The menace in his voice set a little piece of Ailín's stomach quailing, but only a little piece. "Kelson himself invited me to do so, for Dhugal's sake, and I imagine for Mairona's, as well. If that is his wish, I will do as he asks. He calls me ‘sister' in turn, for I am wife to his blood brother." Her voice was mild and even, but she knew her words would carry a strong bite. Geoffrey had long sought power and riches, and had schemed to ally himself to greater lords to increase his own state, but had never won success. Now she, his daughter, had managed to marry one of the richest and most powerful men in Gwynedd, who had early on summed up Geoffrey's mettle and decided to leave him to his own devices. Oh, she knew her words would goad her father. She had attempted to stand her ground before Geoffrey before, only to be beaten down, but this time he had no right to raise his hand to her. It felt good, and she was so pleased with herself that she felt like she was floating.

Conor, however, viewed this interaction with growing alarm.
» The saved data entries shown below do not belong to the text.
-- ==== Sys2Proof/Machine/Regs.lean ====
section
/-! DEFINITION. Machine/Regs.lean: the register map of the hub pages and of the Cairn page, as the chapters' register tables give
it: addresses (namespace R for the hub, C for offsets of the Cairn page), bit fields (F, CF) and one row per register with its
access code, the bits a write changes, its reset value and whether it is banked per master (02 R41, R50, R63; 17 R511). -/

namespace Sys2Proof.Machine

/-- A bit field: the register's address (or Cairn-page offset), lowest bit and width. -/
structure Fld where
  addr : Nat
  lo : Nat
  width : Nat
  deriving DecidableEq, Repr

/-- Access codes of 02 R50. -/
inductive Acc
  | ro | rw | w1c | w1s | wo | rc | rwl
  deriving DecidableEq, Repr

/-- One row of a register table: `count` words from `addr`, `stride` bytes apart. -/
structure RegRow where
  addr : Nat
  count : Nat
  stride : Nat
  acc : Acc
  mask : Nat
  reset : Nat
  banked : Bool
  deriving DecidableEq, Repr

/-! ### SUM -/

def R.SUM_DEV_ID : Nat := 0x40
def F.SUM_DEV_ID_DEV_ID : Fld := ⟨R.SUM_DEV_ID, 0, 12⟩
def F.SUM_DEV_ID_VALID : Fld := ⟨R.SUM_DEV_ID, 31, 1⟩
def R.SUM_SEQ_NEXT : Nat := 0x44
def R.SUM_SEQ_EPOCH : Nat := 0x48
def R.SUM_TOPO_STAT : Nat := 0x4C
def F.SUM_TOPO_STAT_SPUR0_ST : Fld := ⟨R.SUM_TOPO_STAT, 0, 2⟩
def F.SUM_TOPO_STAT_SPUR1_ST : Fld := ⟨R.SUM_TOPO_STAT, 2, 2⟩
def F.SUM_TOPO_STAT_COL_GRP_OK : Fld := ⟨R.SUM_TOPO_STAT, 4, 3⟩
def R.SUM_TOPO_CTRL : Nat := 0x50
def F.SUM_TOPO_CTRL_FORCE_SPUR0_LOSS : Fld := ⟨R.SUM_TOPO_CTRL, 0, 1⟩
def F.SUM_TOPO_CTRL_FORCE_SPUR1_LOSS : Fld := ⟨R.SUM_TOPO_CTRL, 1, 1⟩
def R.SUM_TAKEOVER_T_LO : Nat := 0x54
def R.SUM_TAKEOVER_T_HI : Nat := 0x58
def R.SUM_ENUM : Nat := 0x5C
def F.SUM_ENUM_HALF0_CNT : Fld := ⟨R.SUM_ENUM, 0, 12⟩
def F.SUM_ENUM_HALF1_CNT : Fld := ⟨R.SUM_ENUM, 16, 12⟩
def R.SUM_ARB_CTRL : Nat := 0x80
def F.SUM_ARB_CTRL_PASS_WT : Fld := ⟨R.SUM_ARB_CTRL, 0, 4⟩
def F.SUM_ARB_CTRL_HOST_WT : Fld := ⟨R.SUM_ARB_CTRL, 4, 4⟩
def R.SUM_EXCL : Nat := 0x84
def F.SUM_EXCL_EXCL : Fld := ⟨R.SUM_EXCL, 0, 1⟩
def F.SUM_EXCL_ACQUIRE : Fld := ⟨R.SUM_EXCL, 1, 1⟩
def F.SUM_EXCL_RELEASE : Fld := ⟨R.SUM_EXCL, 2, 1⟩
def F.SUM_EXCL_HOST_REQ : Fld := ⟨R.SUM_EXCL, 3, 1⟩
def F.SUM_EXCL_LEASE_MS : Fld := ⟨R.SUM_EXCL, 16, 16⟩
def R.SUM_CWIN_TMO : Nat := 0x88
def F.SUM_CWIN_TMO_TMO : Fld := ⟨R.SUM_CWIN_TMO, 0, 24⟩
def R.SUM_ERR : Nat := 0x8C
def F.SUM_ERR_CODE : Fld := ⟨R.SUM_ERR, 0, 4⟩
def F.SUM_ERR_COUNT : Fld := ⟨R.SUM_ERR, 8, 8⟩
def F.SUM_ERR_VALID : Fld := ⟨R.SUM_ERR, 31, 1⟩
def R.SUM_ERR_ADDR : Nat := 0x90
def F.SUM_ERR_ADDR_ADDR : Fld := ⟨R.SUM_ERR_ADDR, 0, 20⟩
def F.SUM_ERR_ADDR_CAIRN : Fld := ⟨R.SUM_ERR_ADDR, 20, 12⟩
def R.SUM_ARB_STAT : Nat := 0x94
def F.SUM_ARB_STAT_PASS_UP : Fld := ⟨R.SUM_ARB_STAT, 0, 1⟩
def F.SUM_ARB_STAT_EXCL : Fld := ⟨R.SUM_ARB_STAT, 1, 1⟩
def F.SUM_ARB_STAT_PASS_OUT : Fld := ⟨R.SUM_ARB_STAT, 4, 4⟩
def F.SUM_ARB_STAT_HOST_OUT : Fld := ⟨R.SUM_ARB_STAT, 8, 4⟩
def R.SUM_CUT_CTRL : Nat := 0xC0
def F.SUM_CUT_CTRL_PORT_KIND : Fld := ⟨R.SUM_CUT_CTRL, 0, 1⟩
def F.SUM_CUT_CTRL_FULL_POLICY : Fld := ⟨R.SUM_CUT_CTRL, 1, 2⟩
def R.SUM_CUT_LEAD : Nat := 0xC4
def F.SUM_CUT_LEAD_LEAD : Fld := ⟨R.SUM_CUT_LEAD, 0, 24⟩
def R.SUM_XCUT_LEAD : Nat := 0xC8
def F.SUM_XCUT_LEAD_LEAD : Fld := ⟨R.SUM_XCUT_LEAD, 0, 24⟩
def R.SUM_CUT_CMD : Nat := 0xCC
def F.SUM_CUT_CMD_KIND : Fld := ⟨R.SUM_CUT_CMD, 0, 2⟩
def F.SUM_CUT_CMD_ABS : Fld := ⟨R.SUM_CUT_CMD, 2, 1⟩
def F.SUM_CUT_CMD_XDEV : Fld := ⟨R.SUM_CUT_CMD, 3, 1⟩
def R.SUM_CUT_REQ_T_LO : Nat := 0xD0
def R.SUM_CUT_REQ_T_HI : Nat := 0xD4
def R.SUM_CUT_STAT : Nat := 0xD8
def F.SUM_CUT_STAT_STATE : Fld := ⟨R.SUM_CUT_STAT, 0, 3⟩
def F.SUM_CUT_STAT_KIND : Fld := ⟨R.SUM_CUT_STAT, 3, 1⟩
def F.SUM_CUT_STAT_PARTIAL : Fld := ⟨R.SUM_CUT_STAT, 4, 1⟩
def F.SUM_CUT_STAT_XDEV : Fld := ⟨R.SUM_CUT_STAT, 5, 1⟩
def F.SUM_CUT_STAT_CLAMPED : Fld := ⟨R.SUM_CUT_STAT, 6, 1⟩
def F.SUM_CUT_STAT_LAST_REFUSAL : Fld := ⟨R.SUM_CUT_STAT, 8, 4⟩
def F.SUM_CUT_STAT_CUT_ID : Fld := ⟨R.SUM_CUT_STAT, 16, 16⟩
def R.SUM_CUT_T_LO : Nat := 0xDC
def R.SUM_CUT_T_HI : Nat := 0xE0
def R.SUM_CUT_SEQ : Nat := 0xE4
def R.SUM_CUT_SRC : Nat := 0xE8
def F.SUM_CUT_SRC_MERGED : Fld := ⟨R.SUM_CUT_SRC, 16, 16⟩
def F.SUM_CUT_SRC_SRC : Fld := ⟨R.SUM_CUT_SRC, 0, 13⟩
def R.SUM_CUT_ACKS : Nat := 0xEC
def F.SUM_CUT_ACKS_REPORTED : Fld := ⟨R.SUM_CUT_ACKS, 0, 12⟩
def F.SUM_CUT_ACKS_DORMANT : Fld := ⟨R.SUM_CUT_ACKS, 16, 12⟩
def R.SUM_CUT_UNCAPT : Nat := 0xF0
def R.SUM_DIVERT_CNT : Nat := 0xF4
def R.SUM_DIVERT_HELD : Nat := 0xF8
def F.SUM_DIVERT_HELD_HELD : Fld := ⟨R.SUM_DIVERT_HELD, 0, 16⟩
def R.SUM_XCUT_STAT : Nat := 0xFC
def F.SUM_XCUT_STAT_ACCEPTED : Fld := ⟨R.SUM_XCUT_STAT, 0, 12⟩
def F.SUM_XCUT_STAT_REFUSED : Fld := ⟨R.SUM_XCUT_STAT, 16, 12⟩
def R.SUM_STEP_CMD : Nat := 0x100
def F.SUM_STEP_CMD_GO : Fld := ⟨R.SUM_STEP_CMD, 0, 1⟩
def F.SUM_STEP_CMD_ABS : Fld := ⟨R.SUM_STEP_CMD, 1, 1⟩
def F.SUM_STEP_CMD_TRIG_CLOSE : Fld := ⟨R.SUM_STEP_CMD, 2, 1⟩
def R.SUM_STEP_TMO : Nat := 0x104
def F.SUM_STEP_TMO_TMO : Fld := ⟨R.SUM_STEP_TMO, 0, 24⟩
def R.SUM_STEP_STAT : Nat := 0x108
def F.SUM_STEP_STAT_STATE : Fld := ⟨R.SUM_STEP_STAT, 0, 2⟩
def F.SUM_STEP_STAT_CLAMPED : Fld := ⟨R.SUM_STEP_STAT, 2, 1⟩
def F.SUM_STEP_STAT_CAUSE : Fld := ⟨R.SUM_STEP_STAT, 3, 3⟩
def F.SUM_STEP_STAT_LAST_REFUSAL : Fld := ⟨R.SUM_STEP_STAT, 8, 4⟩
def F.SUM_STEP_STAT_STEP_NO : Fld := ⟨R.SUM_STEP_STAT, 16, 16⟩
def R.SUM_STEP_UNITS : Nat := 0x10C
def F.SUM_STEP_UNITS_STEPPING : Fld := ⟨R.SUM_STEP_UNITS, 0, 12⟩
def F.SUM_STEP_UNITS_INCOMPLETE : Fld := ⟨R.SUM_STEP_UNITS, 16, 12⟩
def R.SUM_STEP_FOLLOW : Nat := 0x110
def F.SUM_STEP_FOLLOW_FOLLOWING : Fld := ⟨R.SUM_STEP_FOLLOW, 0, 12⟩
def F.SUM_STEP_FOLLOW_DORMANT : Fld := ⟨R.SUM_STEP_FOLLOW, 12, 12⟩
def F.SUM_STEP_FOLLOW_MISSING : Fld := ⟨R.SUM_STEP_FOLLOW, 24, 8⟩
def R.SUM_STEP_T_LO : Nat := 0x114
def R.SUM_STEP_T_HI : Nat := 0x118
def R.SUM_STEP_END_T_LO : Nat := 0x11C
def R.SUM_STEP_END_T_HI : Nat := 0x120
def R.SUM_STEP_DFLT : Nat := 0x124
def R.SUM_STEP_ENG : Nat := 0x128
def F.SUM_STEP_ENG_ENG_SEL : Fld := ⟨R.SUM_STEP_ENG, 0, 8⟩
def F.SUM_STEP_ENG_ENG_COUNT : Fld := ⟨R.SUM_STEP_ENG, 16, 8⟩
def R.SUM_STEP_ENGST : Nat := 0x12C
def F.SUM_STEP_ENGST_REACHED : Fld := ⟨R.SUM_STEP_ENGST, 0, 8⟩
def F.SUM_STEP_ENGST_INCOMPLETE : Fld := ⟨R.SUM_STEP_ENGST, 8, 8⟩
def F.SUM_STEP_ENGST_REFUSED : Fld := ⟨R.SUM_STEP_ENGST, 16, 8⟩
def R.SUM_RST_CMD : Nat := 0x140
def F.SUM_RST_CMD_SOFT : Fld := ⟨R.SUM_RST_CMD, 0, 1⟩
def F.SUM_RST_CMD_KEY : Fld := ⟨R.SUM_RST_CMD, 16, 16⟩
def R.SUM_RST_STAT : Nat := 0x144
def F.SUM_RST_STAT_LAST : Fld := ⟨R.SUM_RST_STAT, 0, 2⟩
def F.SUM_RST_STAT_WARM_ACTIVE : Fld := ⟨R.SUM_RST_STAT, 2, 1⟩
def F.SUM_RST_STAT_SOFT_PENDING : Fld := ⟨R.SUM_RST_STAT, 3, 1⟩
def F.SUM_RST_STAT_BOTH : Fld := ⟨R.SUM_RST_STAT, 4, 1⟩
def F.SUM_RST_STAT_SOFT_MASTER : Fld := ⟨R.SUM_RST_STAT, 8, 1⟩
def R.SUM_START_STAT : Nat := 0x148
def F.SUM_START_STAT_PHASE : Fld := ⟨R.SUM_START_STAT, 0, 3⟩
def F.SUM_START_STAT_LEDGER_LOST : Fld := ⟨R.SUM_START_STAT, 3, 1⟩
def F.SUM_START_STAT_EPOCH_BURNED : Fld := ⟨R.SUM_START_STAT, 4, 1⟩
def F.SUM_START_STAT_LCY_RESUMED : Fld := ⟨R.SUM_START_STAT, 5, 1⟩
def F.SUM_START_STAT_LCY_INVALID : Fld := ⟨R.SUM_START_STAT, 6, 1⟩
def F.SUM_START_STAT_SPUR0_FAIL : Fld := ⟨R.SUM_START_STAT, 7, 1⟩
def F.SUM_START_STAT_SPUR1_FAIL : Fld := ⟨R.SUM_START_STAT, 8, 1⟩
def F.SUM_START_STAT_EPOCH_SPENT : Fld := ⟨R.SUM_START_STAT, 9, 1⟩
def R.SUM_START_T : Nat := 0x14C
def R.SUM_WARM_T_LO : Nat := 0x150
def R.SUM_WARM_T_HI : Nat := 0x154
def R.SUM_PSTATE : Nat := 0x158
def F.SUM_PSTATE_STATE : Fld := ⟨R.SUM_PSTATE, 0, 2⟩
def R.SUM_SOFT_WAIT : Nat := 0x15C
def F.SUM_SOFT_WAIT_W : Fld := ⟨R.SUM_SOFT_WAIT, 0, 24⟩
He knew what his sister didn't, that there were murmurings in Kilshane to do away with Geoffrey, and how those murmurings had made their father's temper more erratic. Her behavior, while polite on the surface, was dangerous in his current state. Conor didn't know how to diffuse the web of tension being knitted between the two, but perhaps he could distract them?

"Ailín," he cut in. "Dear sister, I am eager to meet my nephew."

"Certainly!" she exclaimed. "But first, you must need refreshment from your journey. Let me pour you some mead. Food will be quick in coming, for Dhugal's borderers are nothing if not hospitable to their guests."

Oh, God, this was getting worse. Conor looked warily from his sister, who seemed naively unaware of the gravity of what she was doing, to his father, now steaming from insult at being "guest" instead of "father." Conor was watching Geoffrey so intently he almost didn't notice when Ailín pressed mug into his hand. His father took his own, drained it immediately, and set it down. While he fumed, Ailín moved to the door and called for someone, a name he didn't recognize.

Conor saw his father eye the cradle near Ailín's bed, so he walked over to take a look at his little nephew. The babe was smaller than he expected, rather beastlike. It looked fragile, too, like the slightest breath would harm it. Before he could get a closer look, his father was pushing him away, moving to take up the child. Alarmed, Conor glanced back to the door for his sister, who was turning back to the inside of the room. Her eyes widened in horror when she saw her son in her father's arms, but were quickly schooled with a lifetime of practice.

"Father," she said evenly. "Ye must support his head better. He is only a wee thing."

"I have been a father longer than you have been a mother!" Geoffrey snapped. Ailín clenched her teeth, knowing that her father had never so much as looked at her or Conor until they were about five or so.

"Why did you come, Father?" she finally asked quietly.

"To pay my respects to my duke on the birth of his heir."

"And?" Ailín prompted. Geoffrey responded with a glare as Caulay awoke and started to fuss, unhappy that his head was dangling backwards. "Here, Father, let me take him."

"He's fine."

"Father, please!"

"Your husband must assist me in Kilshane."

So, that was why he came. "Let me take Caulay, and you may tell me what you need." Stepping forward, Ailín reached insistently for her son. Geoffrey hesitated, eyes blazing,

"Father," Conor interrupted, cutting her off. "Let me take him."

Ailín stepped back, giving her brother a glance of heartfelt gratitude. Conor held his hands out to his father and took the tiny infant, looking to his sister for direction.

"Keep an arm under his head, like so," Ailín advised him. "And make sure ye support him underneath, too, like so. There, ye've got it. Alright, Father. What do ye need?"

Conor saw the wild look in his father's eyes, and tried not to tremble.